OBJECTIVE:  To determine which factors influence whether Santa Claus will visit children in hospital on Christmas Day. DESIGN:  Retrospective observational study. SETTING:  Paediatric wards in England, Northern Ireland, Scotland, and Wales. PARTICIPANTS:  186 members of staff who worked on the paediatric wards (n=186) during Christmas 2015. MAIN OUTCOME MEASURES:  Presence or absence of Santa Claus on the paediatric ward during Christmas 2015. This was correlated with rates of absenteeism from primary school, conviction rates in young people (aged 10-17 years), distance from hospital to North Pole (closest city or town to the hospital in kilometres, as the reindeer flies), and contextual socioeconomic deprivation (index of multiple deprivation). RESULTS:  Santa Claus visited most of the paediatric wards in all four countries: 89% in England, 100% in Northern Ireland, 93% in Scotland, and 92% in Wales. The odds of him not visiting, however, were significantly higher for paediatric wards in areas of higher socioeconomic deprivation in England (odds ratio 1.31 (95% confidence interval 1.04 to 1.71) in England, 1.23 (1.00 to 1.54) in the UK). In contrast, there was no correlation with school absenteeism, conviction rates, or distance to the North Pole. CONCLUSION:  The results of this study dispel the traditional belief that Santa Claus rewards children based on how nice or naughty they have been in the previous year.
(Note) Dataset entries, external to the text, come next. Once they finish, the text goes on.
-- ==== Sys2Proof/WellFormed.lean ====
section
/-! DEFINITION. Which instruction terms an encoding can hold. -/

namespace Sys2Proof

/-- A well-formed instruction: the immediate of PUSHn fits its n bytes, that is, it is below 256^n
(30_encoding.md R99, 41_stack_ops.md R151 to R182); no other instruction has a field to check. -/
def Instr.wellFormed : Instr → Bool
  | .stop => true
  | .add => true
  | .mul => true
  | .sub => true
  | .div => true
  | .pop => true
  | .mstore8 => true
  | .jump => true
  | .jumpi => true
  | .pc => true
  | .msize => true
  | .jumpdest => true
  | .push1 imm => decide (imm.toNat < 256 ^ 1)
  | .push2 imm => decide (imm.toNat < 256 ^ 2)
  | .push3 imm => decide (imm.toNat < 256 ^ 3)
  | .push4 imm => decide (imm.toNat < 256 ^ 4)
  | .push5 imm => decide (imm.toNat < 256 ^ 5)
  | .push6 imm => decide (imm.toNat < 256 ^ 6)
  | .push7 imm => decide (imm.toNat < 256 ^ 7)
  | .push8 imm => decide (imm.toNat < 256 ^ 8)
  | .push9 imm => decide (imm.toNat < 256 ^ 9)
  | .push10 imm => decide (imm.toNat < 256 ^ 10)
  | .push11 imm => decide (imm.toNat < 256 ^ 11)
  | .push12 imm => decide (imm.toNat < 256 ^ 12)
  | .push13 imm => decide (imm.toNat < 256 ^ 13)
  | .push14 imm => decide (imm.toNat < 256 ^ 14)
  | .push15 imm => decide (imm.toNat < 256 ^ 15)
  | .push16 imm => decide (imm.toNat < 256 ^ 16)
  | .push17 imm => decide (imm.toNat < 256 ^ 17)
  | .push18 imm => decide (imm.toNat < 256 ^ 18)
  | .push19 imm => decide (imm.toNat < 256 ^ 19)
  | .push20 imm => decide (imm.toNat < 256 ^ 20)
  | .push21 imm => decide (imm.toNat < 256 ^ 21)
  | .push22 imm => decide (imm.toNat < 256 ^ 22)
  | .push23 imm => decide (imm.toNat < 256 ^ 23)
  | .push24 imm => decide (imm.toNat < 256 ^ 24)
  | .push25 imm => decide (imm.toNat < 256 ^ 25)
  | .push26 imm => decide (imm.toNat < 256 ^ 26)
  | .push27 imm => decide (imm.toNat < 256 ^ 27)
  | .push28 imm => decide (imm.toNat < 256 ^ 28)
  | .push29 imm => decide (imm.toNat < 256 ^ 29)
  | .push30 imm => decide (imm.toNat < 256 ^ 30)
  | .push31 imm => decide (imm.toNat < 256 ^ 31)
  | .push32 imm => decide (imm.toNat < 256 ^ 32)
  | .dup1 => true
  | .dup2 => true
  | .dup3 => true
  | .dup4 => true
  | .dup5 => true
  | .dup6 => true
  | .dup7 => true
  | .dup8 => true
  | .dup9 => true
  | .dup10 => true
  | .dup11 => true
  | .dup12 => true
  | .dup13 => true
  | .dup14 => true
  | .dup15 => true
  | .dup16 => true
  | .swap1 => true
  | .swap2 => true
  | .swap3 => true
  | .swap4 => true
  | .swap5 => true
  | .swap6 => true
  | .swap7 => true
  | .swap8 => true
  | .swap9 => true
  | .swap10 => true
  | .swap11 => true
  | .swap12 => true
  | .swap13 => true
  | .swap14 => true
  | .swap15 => true
  | .swap16 => true
  | .ret => true

end Sys2Proof
end

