-- ==== Sys2Proof/Machine/Arithmetic.lean ====
section
/-! DEFINITION. ADD, SUB, MUL and DIV (40_arithmetic.md): exact integer results reduced modulo 2^256 (R135). -/

namespace Sys2Proof.Machine

/-- `(L + R) mod 2^256` (R131). -/
def addWords (l r : Int) : Int := (l + r) % wordModulus

/-- `(L − R) mod 2^256`, never negative (R14, R132). -/
def subWords (l r : Int) : Int := (l - r) % wordModulus

/-- `(L · R) mod 2^256` (R133). -/
def mulWords (l r : Int) : Int := (l * r) % wordModulus

/-- `if R = 0 then 0 else L div R` (R134). -/
def divWords (l r : Int) : Int := if r = 0 then 0 else l / r

/-- ADD (R131). -/
def execAdd (s : State) : Host.Outcome State Fault Refusal := runInstr .add (binOp addWords) s

/-- SUB (R132). -/
def execSub (s : State) : Host.Outcome State Fault Refusal := runInstr .sub (binOp subWords) s

/-- MUL (R133). -/
def execMul (s : State) : Host.Outcome State Fault Refusal := runInstr .mul (binOp mulWords) s

/-- DIV (R134). -/
def execDiv (s : State) : Host.Outcome State Fault Refusal := runInstr .div (binOp divWords) s

end Sys2Proof.Machine
end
Santa Claus is less likely to visit children in hospitals in the most deprived areas. Potential solutions include a review of Santa's contract or employment of local Santas in poorly represented regions.


Subject(s)
Child, Hospitalized , Folklore , Holidays/statistics & numerical data , Hospitals/statistics & numerical data , Pediatrics , Adolescent , Child , England , Humans , Logistic Models , Northern Ireland , Retrospective Studies , Scotland , Socioeconomic Factors , Wales
SELECTION OF CITATIONS
SEARCH DETAIL
...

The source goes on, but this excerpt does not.